So now the question is are you man enough to apologize for your lack of reading skills or just another plumbing hack?


----------



## Ghostmaker (Mar 2, 2013)

http://www.fernco.com/plumbing/shielded-couplings/proflex-couplings

This is a proper transitional coupling provided you purchase the correct one for the material's you are joining.

http://www.fernco.com/plumbing/shielded-couplings/no-hub-couplings

This band coupling is for cast iron. It can be used to connect plastic piping if you purchase the adapter fitting for your plastic pipe.

As shown below

http://www.homedepot.com/p/NIBCO-3-...-Hub-Adapter-C4805NHD3/100677995#.UoZNy-LiNco

This all rubber is usually not allowed to be used above ground. And is actually a bad idea.

http://www.fernco.com/plumbing/flexible-couplings


----------



## jaydevries (Jan 29, 2012)

ghost you are right i did not catch the rubber part as a specific but i took it as a general statement. so i was wrong and i apologize


i know the flexible coupling that is fernco brand is not rubber but elastomeric polyvinyl chloride (PVC) so you might need to revise your post calling it rubber.
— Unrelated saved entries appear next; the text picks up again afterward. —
-- ==== Sys2Proof/Machine/Pins.lean ====
section
/-! DEFINITION. The levels of the output lands that show the machine's state: FLT_N, INT_N, S2, CHGSTAT and PORTLAMP (R69, R80, R298, R310, R411). -/

namespace Sys2Proof.Machine

open Sys2Proof

/-- FLT_N is low in SAFE and while SP_LOST is set (R411). -/
def State.fltLow (s : State) : Bool := s.power == pSAFE || s.getB F.SLT_STAT_SP_LOST

/-- INT_N is low while an SPI reply is pending (R80). -/
def State.intLow (s : State) : Bool := !s.com.spiOut.isEmpty

/-- What an indicator land does: released, driven steadily, or driven in a pattern. -/
inductive Lamp
  | off | steady | hz05 | hz1 | hz2 | hz4 | double
  deriving DecidableEq, Repr

/-- CHGSTAT (Table 3.5, R69). -/
def State.chgStat (s : State) : Lamp :=
  let p := s.getF F.PWR_BKP_STAT_PHASE
  if s.power < 2 then .off
  else if p = 7 then .hz4
  else if p = 6 then .hz1
  else if 1 ≤ p ∧ p ≤ 3 then .steady
  else .off

/-- PORTLAMP (Table 11.10, R310). -/
def State.portLamp (s : State) : Lamp :=
  let c := s.cstate
  if s.power ≤ 2 then .off
  else if s.chg.faulted then .hz2
  else if c = 1 ∨ c = 2 ∨ c = 4 then .double
  else if c = 3 then (if s.getB F.CHG_STAT_EXPORT then .hz05 else .steady)
  else .off

end Sys2Proof.Machine
end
and i could say that here is a code approved plastic to cast iron connection that is a smooth transition like this
http://www.fernco.com/plumbing/donuts-o-rings/donuts

but like you stated i did not read your post correctly and it is not specifically made of rubber and it is plastic to cast iron not as you stated cast to plastic

here is one that says it is accepted and Meets the ASTM C443 and C425 
for cast iron to plastic and made of rubber or p.v.c.
http://www.fernco.com/plumbing/donuts-o-rings/o-rings

but as you stated i did not read your post correctly and it is not specifically for cast but for cast iron.

as a side note though it is for house pipe to sewer pipe connections

thank you for reminding me why i read a lot of posts and feel sorry for the diy ers due to the close minded and unspecific responses


----------



## TheEplumber (Jul 20, 2010)

Ya know Jay, If people would call a specific product by it's actual name most of these kind of conversations wouldn't happen 

It's like getting a cut on your arm and asking for a "band-aid".
Do you want one designed for a cut on your elbow or a butterfly type because it really needs stitches?
Perhaps a basic adhesive gauze thingy will do.

When I need any of these coupling products, I have to be specific when I order them. A brand name won't cut it because it will cost me production time- which = money when the product is wrong.
I also need to clarify with the AHJ. In my case, most of my inspectors I have worked with in the field in years gone by. I know what and where they want specific products or procedures done.


----------



## Javiles (Dec 12, 2011)

I just love it when we all can get along :laughing: hats off to jay :thumbup:


----------